According to the World Economic Forum, negotiation will be one of the top 10 skills required for success in 2020. Don’t wait until 2019 to start developing your skills. Now is the time to get ahead and learn how to negotiate.
These top negotiation strategies from the WIN Summit, or the Women’s Insights on the art of Negotiation Summit - as shared on Twitter with the hashtag #WINtip - will help you stay up to date. Take your time to work through them and implement them into all of your negotiations, and share your own tips with the WIN Summit on Twitter.
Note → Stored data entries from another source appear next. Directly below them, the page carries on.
/-- Settles O33: the operands are read before the one write, so coinciding registers make no difference. -/
theorem fieldArithmetic : Obligations.FieldArithmetic := by
  intro s d a b ha
  refine ⟨fun hb => ⟨?add, ?sub, ?mul⟩, ?sq⟩
  case add => exact fieldWrite_result (fieldBinary_finish fAdd ha hb) (fAdd_lt _ _)
  case mul => exact fieldWrite_result (fieldBinary_finish fMul ha hb) (fMul_lt _ _)
  case sq => exact fieldWrite_result (fieldUnary_finish (fun x => fMul x x) ha) (fMul_lt _ _)
  case sub =>
    obtain ⟨t, ht, hc, hv⟩ := fieldWrite_result (i := .feSub d a b) (fieldBinary_finish fSub ha hb) (fSub_lt _ _)
    exact ⟨t, _, ht, hc, hv, fSub_int _ _⟩

/-- Settles O34: by the register that the condition selects, and by the truth value written. -/
theorem fieldMoveAndPredicates : Obligations.FieldMoveAndPredicates := by
  intro s d a b x ha
  refine ⟨fun hd hx => ?cmov, fun hb => ?iseq, ?parity⟩
  case cmov =>
    obtain ⟨t, ht, hc, hv⟩ := feCmov_copies hd ha hx
    exact ⟨t, ht, hc, fun h1 => hv.trans (if_pos h1), fun h0 => hv.trans (if_neg (h0.trans_ne Nat.zero_ne_one))⟩
  case iseq =>
    obtain ⟨t, ht, hc, hv⟩ := truthWrite_result (exec_feIseq (x := x) ha hb)
    exact ⟨t, ht, hc, hv.trans (boolWord_beq _ _)⟩
  case parity =>
    obtain ⟨t, ht, hc, hv⟩ := truthWrite_result (exec_feParity (x := x) ha)
    exact ⟨t, ht, hc, by rw [hv, boolWord_parity]⟩

/-- Settles O35: the powers by squaring are the powers. -/
theorem fieldPowers : Obligations.FieldPowers := by
  intro s d a ha
  rw [← fInv_eq_pow, ← fPow2523_eq_pow]
  exact ⟨fieldWrite_result (exec_feInv ha) (fInv_lt _), fieldWrite_result (fieldUnary_finish fPow2523 ha) (fPow2523_lt _)⟩

/-- Settles O36: by Fermat's little theorem in `fInv_cast`, since p is prime. -/
theorem fieldInverseInverts : Obligations.FieldInverseInverts := by
  intro s d a hinv ha
  obtain ⟨t, ht, hc, hv⟩ := fieldWrite_result (exec_feInv (d := d) ha) (fInv_lt _)
  refine ⟨t, ht, by rw [hc.status], ?_⟩
  rw [hv]
  exact ⟨rfl, fInv_lt _, fun h0 => by rw [h0, fInv_zero], fMul_fInv (lt_of_below (hinv.fields a) ha)⟩

end Sys2Proof.Machine

/-! # The scalar commands

A command that loads, adds or multiplies makes one write of an S register (42_sc25519.md R172, R173, R175, R176). A command
that stores makes one write of bytes; what its bytes stand for is a fact about the list of digits alone, in base 4 for
SC.INTLV2 (R178) and in signed base 8 for SC.WINDOW3 (R177). -/

namespace Sys2Proof.Machine

variable {s : State}

/-! ## Scalars -/

/-- A scalar fits in 32 bytes (42_sc25519.md R174). -/
theorem lt_pow_of_lt_ell {v : Nat} (h : v < ell) : v < 256 ^ 32 := h.trans (by decide +kernel)

/-- A command that writes a canonical value into `S[d]` has the result that statements ask of it. -/
theorem scalarWrite_result {i : Instr} {d : SReg} {v : Nat} (h : exec i s = .next (s.writeS d v).complete) (hv : v < ell) :
    ∃ t, exec i s = .next t ∧ Completes { s := [d] } s t ∧ t.S[d] = ⟨true, v⟩ :=
  ⟨_, h, (Effect.scalar d hv).completes, file_set_self s.S d _⟩

/-- A command that stores a list of digits, one byte each by `g`, at the operand `d`: digit `i` is read as `g` has it. -/
theorem digitStore_result {α : Type} {i : Instr} {d : XReg} {n : Nat} (g : α → Byte) {l : List α} (z : α)
    (h : exec i s = .next (s.writeMem (s.xVal d) (l.map g)).complete) (hl : l.length = n)
    (hq : s.inRange (s.xVal d) n = true) :
    ∃ t, exec i s = .next t ∧ Completes { base := s.xVal d, count := n } s t ∧
      ∀ j < n, t.DMEM.read (s.xVal d + j) = g (l.getD j z) := by
  have hlen : (l.map g).length = n := by rw [List.length_map, hl]
  refine ⟨_, h, (Effect.mem hq hlen).completes, fun j hj => ?_⟩
  have hbyte := s.DMEM.read_writeBytes (s.xVal d) (l.map g) j (hlen ▸ hj)
  rwa [List.getElem_map, ← List.getD_eq_getElem l z] at hbyte

/-! ## The commands when their checks pass -/

section
variable {d a b : SReg}

theorem scalarLoad_finish {x : XReg} {n : Nat} (h : s.inRange (s.xVal x) n = true) :
    s.finish (s.scalarLoad n d x) = .next (s.writeS d (leVal (s.DMEM.readBytes (s.xVal x) n) % ell)).complete :=
  finish_of_ok (State.scalarLoad_ok.2 ⟨h, rfl⟩)

theorem scalarBinary_finish (g : Nat → Nat → Nat) (ha : s.S[a].valid = true) (hb : s.S[b].valid = true) :
    s.finish (s.scalarBinary g d a b) = .next (s.writeS d (g s.S[a].value s.S[b].value)).complete :=
  finish_of_ok (State.scalarBinary_ok.2 ⟨ha, hb, rfl⟩)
1. Always Remember: The Cost of Asking Is Lower Than the Cost of Not Asking. We understand that it can be nerve-racking to enter into a negotiation with a superior, but it usually pays off. As Wayne Gretzky famously said, “You miss 100 percent of the shots you don’t take.” So how does this apply to negotiations? Essentially, if you don’t ask for it, then nobody will. Whether it’s for a higher salary, more vacation days or a better assignment, negotiate for yourself. You want something, then ask for it!
2. Know What the Other Side Has to Offer and Make Your Requests Accordingly. In other words be reasonable. While it’s smart to ask for a little more than you expect to get, don’t start your negotiation asking for way more than you could possibly expect to receive. If you know your company’s budget, then ask for a salary increase within that amount. If you want a few more vacation days, then don’t ask for two months’ paid leave so you can backpack around Europe. Have high expectations, but not so high that your request is out of the realm of possibilities.
3. Know What the Job Requires, Know That Asking for More Also Means More Work and Make Sure You Prepare for Your New Responsibilities. Just like you should know what your company could reasonably provide, you should also know what your capabilities are. We all want that raise or promotion, but we aren’t all necessarily qualified for it. If you negotiate for a job or assignment that you cannot successfully complete, then it’ll damage your credibility in your next negotiation.
4. Always Aim to Do What’s Best for You and for the Group, as It Leads to a More Successful Negotiation Outcome. We all enter into negotiations trying to get exactly what we want. However, it’s important to remember that the other person or group has the same mindset. Therefore, your goal should be to achieve the best possible outcome for everyone involved. Ask for what you want, but be ready to make some concessions. If the other side is angered by how the negotiation is going, then that side may not agree to anything at all.
5. Negotiation Doesn’t Just Happen at the Roundtable; All Aspects of Life and Work Can Be Negotiated. You might think you only negotiate at work, and you only learned to do it as an adult. However, it’s likely that you’ve actually been negotiating your entire life. As a kid you bargained with your parents to let you eat an extra piece of cake or stay up an hour later. In college you negotiated with your roommates about living space rules. When you got married you negotiated with your spouse about all aspects of your wedding. As a parent you negotiated with your child to get them to go to school or go to bed. So take skills that you’ve learned from these negotiations and apply them to work. You just might be an expert negotiator and just not know it yet!